For other slots, you can’t just pass the number directly. Instead, Ethereum calculates the slot’s position as:

keccak256( padded(address) + padded(slotIndex) )

For example, for slot 1, at address 0x391694e7e0b0cce554cb130d723a9d27458f9298, the key is:

keccak256("000...391694e7...f9298" + "000...0001")

In a Geth console, you can calculate it with:

var key = "000000000000000000000000391694e7e0b0cce554cb130d723a9d27458f9298" +
          "0000000000000000000000000000000000000000000000000000000000000001"
web3.sha3(key, { "encoding": "hex" })

This gives the hashed position, which you then pass into eth_getStorageAt to fetch the actual stored value.
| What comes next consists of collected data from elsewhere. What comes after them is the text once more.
-- ==== Sys2Proof/Machine/Matrix.lean ====
section
/-! DEFINITION. Group 0xC: packets, island multiplication, drains, scale tokens and products (R41, R63, R66 to R68, R195 to R203). -/

namespace Sys2Proof.Machine

/-! ## Operand formats (R85, R67) -/

/-- Bits of a value of A and of B. -/
def mfmtWidth : MFmt → Nat
  | .bf16 | .fp16 => 16
  | _ => 8

/-- Products in a group in ORDER-EXACT (R67). -/
def mfmtGroup : MFmt → Nat
  | .bf16 | .fp16 => 1
  | .tw8 => 4
  | _ => 2

/-- A TW8 weight (R63, R64). -/
def tw8Val (b : Nat) : FVal :=
  let n := tw8Decode b
  .fin (decide (n < 0)) n.natAbs (-6)

/-- A value of A (`b` false) or of B. -/
def mfmtVal (f : MFmt) (b : Bool) (n : Nat) : FVal :=
  match f with
  | .bf16 => Fmt.bf16.decode n
  | .fp16 => Fmt.fp16.decode n
  | .e4m3 => Fmt.fe4m3.decode n
  | .e5m2 => Fmt.e5m2.decode n
  | .tw8 => if b then tw8Val n else Fmt.fe4m3.decode n

/-- A value under a block scale (R66). -/
def FVal.scaled (v : FVal) (e : Nat) : FVal :=
  if e = 0xFF then .nan false
  else match v with
    | .fin n m k => .fin n m (k + ((e : Int) - 127))
    | w => w

/-! ## Packets (R195) -/

/-- What an MMA or MMAS needs: TASK, K, M, N, the format and the variants. -/
structure MmaArgs where
  task : Nat
  k : Nat
  m : Nat
  n : Nat
  fmt : MFmt
  s : Bool := false
  spkt : Bool := false
  sp24 : Bool := false
  bmap : Bool := false
  deriving DecidableEq, Repr

def ceilDiv (a b : Nat) : Nat := (a + b - 1) / b

/-- Kinds of packets that a record consumes. -/
def MmaArgs.kinds (a : MmaArgs) : List Nat :=
  [0, 1] ++ (if a.spkt then [2, 3] else []) ++ (if a.sp24 then [4] else []) ++ (if a.bmap then [5] else [])

def oldest (l : List Packet) (kind task : Nat) : Option Packet := l.find? fun p => p.kind == kind && p.task == task

/-- Remove the oldest packet of a kind and task. -/
def dropPacket (kind task : Nat) : List Packet → List Packet
  | [] => []
  | p :: l => if p.kind == kind && p.task == task then l else p :: dropPacket kind task l

def Packet.word (p : Packet) (i : Nat) : Nat := (p.words.getD i 0).toNat

/-- Value `i` of width `w` in words from word `at_` on (R195). -/
def packed (ws : List Word) (at_ w i : Nat) : Nat := (ws.getD (at_ + i * w / 32) 0).toNat / 2 ^ (i * w % 32) % 2 ^ w

/-- Vectors of 32 values along k. -/
def MmaArgs.vecs (a : MmaArgs) : Nat := ceilDiv a.k 32

/-- The live vectors of column `j`. -/
def MmaArgs.live (a : MmaArgs) (bm : Option Packet) (j : Nat) : List Nat :=
  (List.range a.vecs).filter fun v => match bm with
    | some p => a.bmap → bit (v % 32) (p.word (j * ceilDiv a.vecs 32 + v / 32))
    | none => true

/-- Stored values of vector `v`. -/
def MmaArgs.stored (a : MmaArgs) (v : Nat) : Nat :=
  let n := min 32 (a.k - 32 * v)
  if a.sp24 then n / 2 else n

/-- Words of column `j` of B. -/
def MmaArgs.colWords (a : MmaArgs) (bm : Option Packet) (j : Nat) : Nat :=
  ceilDiv (((a.live bm j).foldl (fun n v => n + a.stored v) 0) * (mfmtWidth a.fmt)) 32

/-- The WORDS that the layout of R195 gives a packet kind. -/
def MmaArgs.words (a : MmaArgs) (bm : Option Packet) (kind : Nat) : Nat :=
  match kind with
  | 0 => a.m * ceilDiv (a.k * (mfmtWidth a.fmt)) 32
  | 1 => (List.range a.n).foldl (fun n j => n + a.colWords bm j) 0
  | 2 => a.m * ceilDiv a.vecs 4
  | 3 => a.n * ceilDiv a.vecs 4
  | 4 => (List.range a.n).foldl (fun n j => n + (a.live bm j).length) 0
  | _ => a.n * ceilDiv a.vecs 32

/-! ## Multiplication (R67, R68, R198) -/

/-- The stored values of column `j` of B as (k, value) in the order they are stored, `b0` its first word, `m0` its first META word. -/
def MmaArgs.column (a : MmaArgs) (b : Packet) (meta_ : Option Packet) (vs : List Nat) (b0 m0 : Nat) : List (Nat × FVal) :=
  let val (i : Nat) : FVal := mfmtVal a.fmt true (packed b.words b0 (mfmtWidth a.fmt) i)
  (vs.foldl (fun (acc : List (Nat × FVal) × Nat × Nat) v =>
    let n := a.stored v
    let pos (i : Nat) : Nat := if a.sp24 then
        let q := i / 2
        32 * v + 4 * q + ((meta_.map fun p => p.word (m0 + acc.2.2)).getD 0) / 2 ^ (4 * q + 2 * (i % 2)) % 4
      else 32 * v + i
    (acc.1 ++ (List.range n).map (fun i => (pos i, val (acc.2.1 + i))), acc.2.1 + n, acc.2.2 + 1)) ([], 0, 0)).1

/-- One group sum added to C with one rounding. A product that is NaN, an invalid product, or both infinities, set NV. -/
def addGroup (c : Word) (prods : List (FVal × Bool)) : Word × Sticky :=
  if prods.isEmpty then (c, 0)
  else
    let ps := prods.map (·.1)
    let x := sumExact ps
    let bad := x.1 == .nan || prods.any (·.2)
    let r := Fmt.fp32.sum .rne 0 [] (if x.1 == .nan then [.nan false] else ps ++ [Fmt.fp32.decode c.toNat]) bad
    (BitVec.ofNat 32 r.bits, r.flags)

/-- C after every group of a row of A and a column of B, groups of `g` in ascending k. -/
def dotGroups (g groups : Nat) (c : Word) (prods : List (Nat × FVal × Bool)) : Word × Sticky :=
  (List.range groups).foldl (fun acc q =>
    let r := addGroup acc.1 ((prods.filter fun e => e.1 / g == q).map (·.2))
    (r.1, acc.2 ||| r.2)) (c, 0)

/-- Accumulator (i, j). -/
def Island.accAt (s : Island) (i j : Nat) : Word := (lookup (i * 128 + j) s.acc).getD 0
def Island.setAcc (s : Island) (i j : Nat) (v : Word) : Island := { s with acc := assign (i * 128 + j) v s.acc }

/-- Scale of a row of A (side 0) or a column of B (side 1) for a block. -/
def Island.scaleAt (s : Island) (side rc block : Nat) : Nat := ((lookup (side * 2 ^ 15 + rc * 256 + block) s.scales).getD 0).toNat

/-- Byte `i` of row `rc` of a scale packet. -/
def scaleByte (a : MmaArgs) (p : Option Packet) (rc i : Nat) : Nat :=
  match p with
  | some p => packed p.words (rc * ceilDiv a.vecs 4) 8 i
  | none => 127

/-- The operands of an issue: its packets by kind. -/
structure MmaPackets where
  a : Packet
  b : Packet
  sa : Option Packet := none
  sb : Option Packet := none
  meta_ : Option Packet := none
  bm : Option Packet := none

/-- All C[i][j] of an issue, in ORDER-EXACT or ORDER-FAST. -/
def Island.multiply (s : Island) (a : MmaArgs) (p : MmaPackets) (fast : Bool) : Island :=
  let g := if fast then 16 else mfmtGroup a.fmt
  let rowWords := ceilDiv (a.k * (mfmtWidth a.fmt)) 32
  let scaleA (i v : Nat) : Nat := if !a.s then 127 else if a.spkt then scaleByte a p.sa i v else s.scaleAt 0 i v
  let scaleB (j v : Nat) : Nat := if !a.s then 127 else if a.spkt then scaleByte a p.sb j v else s.scaleAt 1 j v
  ((List.range a.n).foldl (fun (acc : Island × Nat × Nat) j =>
    let vs := a.live p.bm j
    let col := a.column p.b p.meta_ vs acc.2.1 acc.2.2
    let s := (List.range a.m).foldl (fun (s : Island) i =>
      let prods := col.map fun e =>
        let av := (mfmtVal a.fmt false (packed p.a.words (i * rowWords) (mfmtWidth a.fmt) e.1)).scaled (scaleA i (e.1 / 32))
        (e.1, FVal.mul av (e.2.scaled (scaleB j (e.1 / 32))))
      let r := dotGroups g (ceilDiv a.k g) (s.accAt i j) prods
      { (s.setAcc i j r.1) with sticky := s.sticky ||| r.2 }) acc.1
    (s, acc.2.1 + a.colWords p.bm j, acc.2.2 + vs.length)) (s, 0, 0)).1

/-- The first group of META that names one position twice: (live-vector index, q). -/
def MmaArgs.badMeta (a : MmaArgs) (p : Packet) (bm : Option Packet) : Option (Nat × Nat) :=
  let vecs := (List.range a.n).flatMap fun j => (a.live bm j).map fun v => min 32 (a.k - 32 * v) / 4
  (vecs.zipIdx.flatMap fun e => (List.range e.1).map fun q => (e.2, q)).find? fun e =>
    let w := p.word e.1
    bits (4 * e.2) 2 w == bits (4 * e.2 + 2) 2 w

/-! ## Holding an island (R199) -/

/-- An MMA or MMAS. -/
def Instr.multiplies : Instr → Bool
  | .mma .. | .mmas .. => true
  | _ => false

/-- A record whose result the commit of its galley waits for (R199). -/
def Instr.holdsIsland : Instr → Bool
  | .mzero .. => true
  | i => Instr.multiplies i

/-- The issued MMA and MMAS of a tile that wait for their island or for packets. -/
def DTile.multiplying (d : DTile) : List Inst :=
  d.ready.filter fun j => j.issue.isSome && (j.toks.all fun e => e.2.isActive) && ((d.record? j.node).map Instr.multiplies).getD false

/-- An island holds uncommitted work: a galley that issued to it has not committed, or its holder's MMA waits to be performed. -/
def State.islandBusy (s : State) (u : Nat) : Bool :=
  !((s.island u).records.isEmpty) || (s.tile u).multiplying.any fun j => tagCtx j.tag == (s.island u).holder

/-- An island is free for work of a context. -/
def State.islandFree (s : State) (u c : Nat) : Bool := !(s.islandBusy u) || (s.island u).holder == c

/-- An MMA that has issued and waits holds its island, if that is free. -/
def State.takeIsland (s : State) (u c : Nat) : State :=
  if s.islandFree u c && (s.island u).holder != c then s.setIsland { s.island u with holder := c } else s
If an account is not a contract, its storageRoot is empty.

Transactions Trie

Every block also has its own transactions trie. This stores all the transactions of that block as (key, value) pairs.

This allows Ethereum to support both old and new transaction formats

Receipts Trie

Finally, every block also has a receipts trie. Like the transactions trie, the path is also rlp(transactionIndex).

Receipts can be of two kinds:

  1. LegacyReceipt → stored as rlp([status, cumulativeGasUsed, logsBloom, logs]).

  2. Receipt (typed) → stored as TransactionType | ReceiptPayload.

Again, this supports both old and new transaction formats, thanks to EIP-2718.